If you are looking for a cookie-cutter house on a suburban cul de sac, this is not the house for you.

On the other hand, if you are looking for a home that allows you to combine the advantages of in-town living with the benefits of the North Shore lifestyle, the house at 724 Vernon Avenue in Glencoe might just fill the bill.

You can enjoy living in a spacious 11 room home with a private patio and back yard in an area with great schools. But you can also walk out your front door and be just steps from Starbucks, the playground, shops, restaurants and the Metra. In fact, you can get downtown faster from here than you can if you lived in Roscoe Village!

The historically significant residence at 724 Vernon Avenue in Glencoe was originally built as the headquarters for the Chicago Telephone Company in 1908. It was expanded in 1920 when Illinois Bell was formed through a merger of Chicago Telephone and Central Union Telephone Company. The home began as a small brick one-story building and was enlarged in 1927 to the two-story, stucco-faced residence that you see today. During World War II the home was designated as a bomb shelter.

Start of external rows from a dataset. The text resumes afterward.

section clearStruck
variable (s : State)
@[simp] theorem clearStruck_pending : (clearStruck s).pending = s.pending := rfl
@[simp] theorem clearStruck_tick : (clearStruck s).tick = s.tick := rfl
@[simp] theorem clearStruck_wall : (clearStruck s).wall = s.wall := rfl
@[simp] theorem clearStruck_cyc : (clearStruck s).cyc = s.cyc := rfl
@[simp] theorem clearStruck_free : (clearStruck s).free = s.free := rfl
@[simp] theorem clearStruck_ids : (clearStruck s).ids = s.ids := rfl
@[simp] theorem clearStruck_reg : (clearStruck s).reg = s.reg := rfl
@[simp] theorem clearStruck_mem : (clearStruck s).mem = s.mem := rfl
@[simp] theorem clearStruck_errs : (clearStruck s).errs = s.errs := rfl
@[simp] theorem clearStruck_skn : (clearStruck s).skn = s.skn := rfl
@[simp] theorem clearStruck_dst : (clearStruck s).dst = s.dst := rfl
@[simp] theorem clearStruck_gate : (clearStruck s).gate = s.gate := rfl
@[simp] theorem clearStruck_pend : (clearStruck s).pend = s.pend := rfl
@[simp] theorem clearStruck_rstBusy : (clearStruck s).rstBusy = s.rstBusy := rfl
@[simp] theorem clearStruck_sleepReq : (clearStruck s).sleepReq = s.sleepReq := rfl
@[simp] theorem clearStruck_asleep : (clearStruck s).asleep = s.asleep := rfl
@[simp] theorem clearStruck_wakeAt : (clearStruck s).wakeAt = s.wakeAt := rfl
@[simp] theorem clearStruck_run : (clearStruck s).run = s.run := rfl
@[simp] theorem clearStruck_spare : (clearStruck s).spare = s.spare := rfl
@[simp] theorem clearStruck_spareReq : (clearStruck s).spareReq = s.spareReq := rfl
@[simp] theorem clearStruck_ready : (clearStruck s).ready = s.ready := rfl
@[simp] theorem clearStruck_bobs : (clearStruck s).bobs = s.bobs := rfl
@[simp] theorem clearStruck_turns : (clearStruck s).turns = s.turns := rfl
@[simp] theorem clearStruck_fetchTurns : (clearStruck s).fetchTurns = s.fetchTurns := rfl
@[simp] theorem clearStruck_barriers : (clearStruck s).barriers = s.barriers := rfl
@[simp] theorem clearStruck_barrierAt : (clearStruck s).barrierAt = s.barrierAt := rfl
@[simp] theorem clearStruck_holds : (clearStruck s).holds = s.holds := rfl
@[simp] theorem clearStruck_epochs : (clearStruck s).epochs = s.epochs := rfl
@[simp] theorem clearStruck_ports : (clearStruck s).ports = s.ports := rfl
@[simp] theorem clearStruck_sched : (clearStruck s).sched = s.sched := rfl
@[simp] theorem clearStruck_reports : (clearStruck s).reports = s.reports := rfl
@[simp] theorem clearStruck_seqs : (clearStruck s).seqs = s.seqs := rfl
@[simp] theorem clearStruck_rwp : (clearStruck s).rwp = s.rwp := rfl
@[simp] theorem clearStruck_wear : (clearStruck s).wear = s.wear := rfl
@[simp] theorem clearStruck_retireWait : (clearStruck s).retireWait = s.retireWait := rfl
@[simp] theorem clearStruck_cause : (clearStruck s).cause = s.cause := rfl
@[simp] theorem clearStruck_pllLock : (clearStruck s).pllLock = s.pllLock := rfl
@[simp] theorem clearStruck_spread : (clearStruck s).spread = s.spread := rfl
@[simp] theorem clearStruck_onRoot : (clearStruck s).onRoot = s.onRoot := rfl
@[simp] theorem clearStruck_clocksOn : (clearStruck s).clocksOn = s.clocksOn := rfl
@[simp] theorem clearStruck_fmRun : (clearStruck s).fmRun = s.fmRun := rfl
@[simp] theorem clearStruck_fmDone : (clearStruck s).fmDone = s.fmDone := rfl
@[simp] theorem clearStruck_fmResult : (clearStruck s).fmResult = s.fmResult := rfl
@[simp] theorem clearStruck_driftOdd : (clearStruck s).driftOdd = s.driftOdd := rfl
@[simp] theorem clearStruck_monLast : (clearStruck s).monLast = s.monLast := rfl
@[simp] theorem clearStruck_fmt : (clearStruck s).fmt = s.fmt := rfl
@[simp] theorem clearStruck_spn : (clearStruck s).spn = s.spn := rfl
@[simp] theorem clearStruck_fly : (clearStruck s).fly = s.fly := rfl
@[simp] theorem clearStruck_curves : (clearStruck s).curves = s.curves := rfl
@[simp] theorem clearStruck_struck : (clearStruck s).struck = [] := rfl
@[simp] theorem clearStruck_images : (clearStruck s).images = s.images := rfl
@[simp] theorem clearStruck_imgState : (clearStruck s).imgState = s.imgState := rfl
@[simp] theorem clearStruck_loading : (clearStruck s).loading = s.loading := rfl
@[simp] theorem clearStruck_loadCtx : (clearStruck s).loadCtx = s.loadCtx := rfl
@[simp] theorem clearStruck_loadResult : (clearStruck s).loadResult = s.loadResult := rfl
@[simp] theorem clearStruck_loadAddr : (clearStruck s).loadAddr = s.loadAddr := rfl
@[simp] theorem clearStruck_planCache : (clearStruck s).planCache = s.planCache := rfl
@[simp] theorem clearStruck_lastRun : (clearStruck s).lastRun = s.lastRun := rfl
@[simp] theorem clearStruck_lastBucket : (clearStruck s).lastBucket = s.lastBucket := rfl
@[simp] theorem clearStruck_ctxs : (clearStruck s).ctxs = s.ctxs := rfl
@[simp] theorem clearStruck_trns : (clearStruck s).trns = s.trns := rfl
@[simp] theorem clearStruck_lsInit : (clearStruck s).lsInit = s.lsInit := rfl
@[simp] theorem clearStruck_qps : (clearStruck s).qps = s.qps := rfl
@[simp] theorem clearStruck_prts : (clearStruck s).prts = s.prts := rfl
@[simp] theorem clearStruck_qpResult : (clearStruck s).qpResult = s.qpResult := rfl
@[simp] theorem clearStruck_crds : (clearStruck s).crds = s.crds := rfl
@[simp] theorem clearStruck_ply : (clearStruck s).ply = s.ply := rfl
@[simp] theorem clearStruck_nvm : (clearStruck s).nvm = s.nvm := rfl
@[simp] theorem clearStruck_ndy : (clearStruck s).ndy = s.ndy := rfl
@[simp] theorem clearStruck_fuses : (clearStruck s).fuses = s.fuses := rfl
@[simp] theorem clearStruck_whl : (clearStruck s).whl = s.whl := rfl
@[simp] theorem clearStruck_pkg : (clearStruck s).pkg = s.pkg := rfl
@[simp] theorem clearStruck_out : (clearStruck s).out = s.out := rfl
end clearStruck
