-- ==== Sys2Proof/Laws/Memory.lean ====
section
/-! SUPPORT. Skein memory: what a demand read and a demand write leave in every byte (R325, R327 to R329, R332, R334). -/

namespace Sys2Proof.Machine

/-- The data bytes that a read of the sector delivers. -/
def dataOf (s : State) (sec : Nat) : List Byte := (deliver s sec).map (·.val)

/-- The same sectors answer, and those with no faulty cell hold the same data. -/
structure SameData (s t : State) : Prop where
  refusal : ∀ a, sectorRefusal t a = sectorRefusal s a
  stuck : ∀ sec, t.stuckOf sec = s.stuckOf sec
  data : ∀ sec, s.stuckOf sec = [] → dataOf t sec = dataOf s sec

theorem SameData.rfl' (s : State) : SameData s s := ⟨fun _ => rfl, fun _ => rfl, fun _ _ => rfl⟩

theorem SameData.trans {s t u : State} (h : SameData s t) (k : SameData t u) : SameData s u :=
  ⟨fun a => (k.refusal a).trans (h.refusal a), fun a => (k.stuck a).trans (h.stuck a),
    fun a ha => (k.data a ((h.stuck a).trans ha)).trans (h.data a ha)⟩

theorem sectorRefusal_congr {s t : State} (hg : t.gate = s.gate) (hb : t.rstBusy = s.rstBusy) (hr : t.rwp = s.rwp)
    (hm : ∀ k, (t.skein k).mode = (s.skein k).mode) (a : Nat) : sectorRefusal t a = sectorRefusal s a := by
  unfold sectorRefusal pageFenced pfence bfence
  simp only [hg, hb, hr, hm]

theorem dataOf_congr {s t : State} (hm : t.mem = s.mem) (he : t.errs = s.errs) (sec : Nat) : dataOf t sec = dataOf s sec := by
  unfold dataOf deliver storedData State.errOf State.byte
  rw [hm, he]

theorem SameData.of_fields {s t : State} (hg : t.gate = s.gate) (hb : t.rstBusy = s.rstBusy) (hr : t.rwp = s.rwp)
    (hk : ∀ k, (t.skein k).mode = (s.skein k).mode) (hm : t.mem = s.mem) (he : t.errs = s.errs)
    (hp : t.pkg.stuck = s.pkg.stuck) : SameData s t :=
  ⟨sectorRefusal_congr hg hb hr hk, fun sec => by unfold State.stuckOf; rw [hp], fun sec _ => dataOf_congr hm he sec⟩

theorem dataOf_length (s : State) (sec : Nat) : (dataOf s sec).length = 32 := by
  unfold dataOf deliver storedData
  cases classify (s.errOf sec) <;> simp

/-- The value of a byte is that of its sector's data, where the sector answers. -/
theorem rdByte_val (s : State) (a : Nat) :
    (rdByte s a).val = if (sectorRefusal s a).isSome then 0 else (dataOf s (a / 32)).getD (a % 32) 0 := by
  unfold rdByte
  cases h : sectorRefusal s a with
  | some k => rfl
  | none =>
    simp only [Option.isSome_none, Bool.false_eq_true, if_false, dataOf, List.getD_eq_getElem?_getD, List.getElem?_map]
    cases (deliver s (a / 32))[a % 32]? <;> rfl

theorem SameData.val {s t : State} (h : SameData s t) (a : Nat) (ha : Intact s a) : (rdByte t a).val = (rdByte s a).val := by
  rw [rdByte_val, rdByte_val, h.refusal, h.data _ ha]

theorem SameData.intact {s t : State} (h : SameData s t) (a : Nat) : Intact t a ↔ Intact s a := by
  unfold Intact
  rw [h.stuck]

theorem setBytes_byte (l : List Byte) : ∀ (s : State) (a b : Nat),
    (s.setBytes a l).byte b = if a ≤ b ∧ b < a + l.length then l.getD (b - a) 0 else s.byte b := by
  induction l with
  | nil =>
    intro s a b
    rw [if_neg (by simp)]
    rfl
  | cons x r ih =>
    intro s a b
    rw [State.setBytes, ih]
    by_cases h1 : a + 1 ≤ b ∧ b < a + 1 + r.length
    · rw [if_pos h1, if_pos (by simp only [List.length_cons]; omega)]
      obtain ⟨n, rfl⟩ : ∃ n, b = a + 1 + n := ⟨b - (a + 1), by omega⟩
      have e1 : a + 1 + n - (a + 1) = n := by omega
      have e2 : a + 1 + n - a = n + 1 := by omega
      rw [e1, e2]
      simp
    · rw [if_neg h1, State.byte_setByte]
      by_cases h2 : a = b
      · subst h2
        rw [if_pos rfl, if_pos (by simp)]
        simp
      · rw [if_neg h2, if_neg (by simp only [List.length_cons]; omega)]

theorem setErr_errOf (s : State) (sec k : Nat) (e : List Byte) :
    (s.setErr sec e).errOf k = if sec = k then (if e.all (· = 0) then [] else e) else s.errOf k := by
  unfold State.setErr State.errOf
  exact mget_mput _ _ _ _ _

set_option maxRecDepth 4000 in
theorem poisonPattern_stored : (if poisonPattern.all (· = 0) then ([] : List Byte) else poisonPattern) = poisonPattern := by decide

set_option maxRecDepth 4000 in
theorem classify_poisonPattern : classify poisonPattern = .poison := by decide

theorem setBytes_fields (l : List Byte) : ∀ (s : State) (a : Nat), (s.setBytes a l).errs = s.errs ∧ (s.setBytes a l).pkg = s.pkg
    ∧ (s.setBytes a l).gate = s.gate ∧ (s.setBytes a l).rstBusy = s.rstBusy ∧ (s.setBytes a l).rwp = s.rwp
    ∧ (s.setBytes a l).skn = s.skn := by
  induction l with
  | nil => intro s a; exact ⟨rfl, rfl, rfl, rfl, rfl, rfl⟩
  | cons x r ih => intro s a; rw [State.setBytes]; exact ih _ _

theorem setBytes_errOf (l : List Byte) (s : State) (a k : Nat) : (s.setBytes a l).errOf k = s.errOf k := by
  unfold State.errOf
  rw [(setBytes_fields l s a).1]

theorem setBytes_stuckOf (l : List Byte) (s : State) (a k : Nat) : (s.setBytes a l).stuckOf k = s.stuckOf k := by
  unfold State.stuckOf
  rw [(setBytes_fields l s a).2.1]

theorem writeErr_stuckOf (s : State) (sec k : Nat) (e : List Byte) : (s.writeErr sec e).stuckOf k = s.stuckOf k := rfl

/-- Storing a sector leaves the data of every other one. -/
theorem dataOf_store_ne (s : State) (sec : Nat) (l e : List Byte) (hl : l.length = 32) {k : Nat} (hk : k ≠ sec) :
    dataOf ((s.setBytes (sec * 32) l).setErr sec e) k = dataOf s k := by
  have he : ((s.setBytes (sec * 32) l).setErr sec e).errOf k = s.errOf k := by
    rw [setErr_errOf, if_neg (fun h => hk h.symm), setBytes_errOf]
  have hd : storedData ((s.setBytes (sec * 32) l).setErr sec e) k = storedData s k := by
    unfold storedData
    rw [he]
    apply List.map_congr_left
    intro j hj
    have hj' : j < 32 := by simpa using hj
    have : ((s.setBytes (sec * 32) l).setErr sec e).byte (k * 32 + j) = (s.setBytes (sec * 32) l).byte (k * 32 + j) := rfl
    rw [this, setBytes_byte, if_neg (by omega)]
  unfold dataOf deliver
  rw [he, hd]

/-- A sector stored anew: the bytes given are its data, poisoned or not. -/
theorem dataOf_store_self (s : State) (k : Nat) (l : List Byte) (hl : l.length = 32) (p : Bool) :
    dataOf ((s.setBytes (k * 32) l).setErr k (if p then poisonPattern else [])) k = l := by
  have hb : ∀ j, j < 32 → ((s.setBytes (k * 32) l).setErr k (if p then poisonPattern else [])).byte (k * 32 + j) = l.getD j 0 := by
    intro j hj
    have : ((s.setBytes (k * 32) l).setErr k (if p then poisonPattern else [])).byte (k * 32 + j)
        = (s.setBytes (k * 32) l).byte (k * 32 + j) := rfl
    rw [this, setBytes_byte, if_pos (by omega)]
    congr 1; omega
  have hd : storedData ((s.setBytes (k * 32) l).setErr k (if p then poisonPattern else [])) k = l := by
    unfold storedData
    apply List.ext_getElem
    · simp [hl]
    · intro j h1 h2
      have hj : j < 32 := by simpa using h1
      simp only [List.getElem_map, List.getElem_range, setErr_errOf, if_pos]
      rw [hb j hj]
      have hz : (if (if p then poisonPattern else ([] : List Byte)).all (· = 0) then ([] : List Byte)
          else (if p then poisonPattern else [])).getD j 0 = 0 := by
        cases p
        · simp
        · simp only [if_true, poisonPattern_stored]
          unfold poisonPattern
          rw [List.getD_append _ _ _ _ (by simpa using hj), List.getD_replicate _ (by omega)]
      rw [hz, List.getD_eq_getElem _ _ h2]
      simp
  unfold dataOf deliver
  rw [hd, setErr_errOf, if_pos rfl]
  cases p
  · simp [classify, Function.comp_def]
  · simp only [if_true, poisonPattern_stored, classify_poisonPattern]
    simp [Function.comp_def]

/-- A sector with no faulty cell stored anew holds the bytes given, poisoned or not; every other sector keeps its data. -/
theorem dataOf_store (s : State) (sec : Nat) (l : List Byte) (hl : l.length = 32) (p : Bool) (k : Nat)
    (hk : s.stuckOf k = []) :
    dataOf ((s.setBytes (sec * 32) l).writeErr sec (if p then poisonPattern else [])) k = if k = sec then l else dataOf s k := by
  unfold State.writeErr
  by_cases h : k = sec
  · subst h
    rw [setBytes_stuckOf, if_pos hk, if_pos rfl]
    exact dataOf_store_self s k l hl p
  · rw [if_neg h]
    exact dataOf_store_ne s sec l _ hl h

/-- Sending a message and counting an event leave skein memory alone. -/
theorem sameData_sendMsg (m : Msg) (c : Option Nat) (s : State) : SameData s (sendMsg m c s) := by
  unfold sendMsg
  dsimp only
  split
  · exact .of_fields rfl rfl rfl (fun _ => rfl) rfl rfl rfl
  · split <;> exact .of_fields rfl rfl rfl (fun _ => rfl) rfl rfl rfl

theorem sameData_count (s : State) (a n : Nat) : SameData s (s.count a n) := by
  unfold State.count
  split
  · exact .rfl' s
  · exact .of_fields rfl rfl rfl (fun _ => rfl) rfl rfl rfl

theorem sameData_setSkein (s : State) (k : Nat) (x : Skn) (h : x.mode = (s.skein k).mode) : SameData s (s.setSkein k x) :=
  .of_fields rfl rfl rfl (fun j => by rw [State.skein_setSkein]; split <;> simp_all) rfl rfl rfl

theorem sameData_errorResponse (who : BitVec 16) (f : Byte) (a : Nat) (kind : Byte) (s : State) :
    SameData s (errorResponse who f a kind s) := by
  unfold errorResponse
  split
  · exact (sameData_count s _ _).trans (sameData_sendMsg _ _ _)
  · exact sameData_sendMsg _ _ _

theorem sameData_bucketAdd (k c a : Nat) (s : State) : SameData s (bucketAdd k c a s) := by
  unfold bucketAdd
  extract_lets sk from_ level full up sk1
  have hm : sk1.mode = (s.skein k).mode := by
    simp only [sk1]
    cases beforeLeak s k <;> rfl
  clear_value sk1
  split
  · refine SameData.trans ?_ (sameData_count _ _ _)
    unfold faultAddr
    exact (sameData_setSkein s k sk1 hm).trans (sameData_sendMsg _ _ _)
  · exact sameData_setSkein s k sk1 hm

theorem sameData_correctable (k sec : Nat) (s : State) : SameData s (correctable k sec s) :=
  (sameData_count s _ _).trans (sameData_bucketAdd _ _ _ _)

theorem sameData_uncorrectable (kind : Byte) (k sec : Nat) (s : State) : SameData s (uncorrectable kind k sec s) := by
  unfold uncorrectable faultAddr
  refine SameData.trans ?_ (sameData_sendMsg _ _ _)
  refine (sameData_count s (rSkn k 0x08) 1).trans ?_
  exact sameData_setSkein _ k _ rfl

/-- A sector stored anew: refusals stay. -/
theorem refusal_store (s : State) (sec : Nat) (l : List Byte) (e : List Byte) (a : Nat) :
    sectorRefusal ((s.setBytes (sec * 32) l).writeErr sec e) a = sectorRefusal s a := by
  obtain ⟨-, -, h1, h2, h3, h4⟩ := setBytes_fields l s (sec * 32)
  exact sectorRefusal_congr h1 h2 h3 (fun k => by unfold State.skein; exact congrArg (fun m => (mget m k {}).mode) h4) a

Over the years it has been substantially updated, with a newer kitchen that opens to a family room with built-ins and fireplace. The living and dining rooms with their dramatic fourteen foot ceilings, are perfect for entertaining.

While the original master suite and two other family bedrooms are on the main floor, the piece de resistance of this home is the newer loft-like master suite on the second floor, with doors opening to a lovely roof-top deck that overlooks the garden.

There is a two-car garage plus five outdoor parking spaces for visitors or clients; or those spaces could be rented to neighboring businesses, providing additional monthly income.

The large basement has media room, exercise room, bedroom and full bath, sauna, workshop and storage.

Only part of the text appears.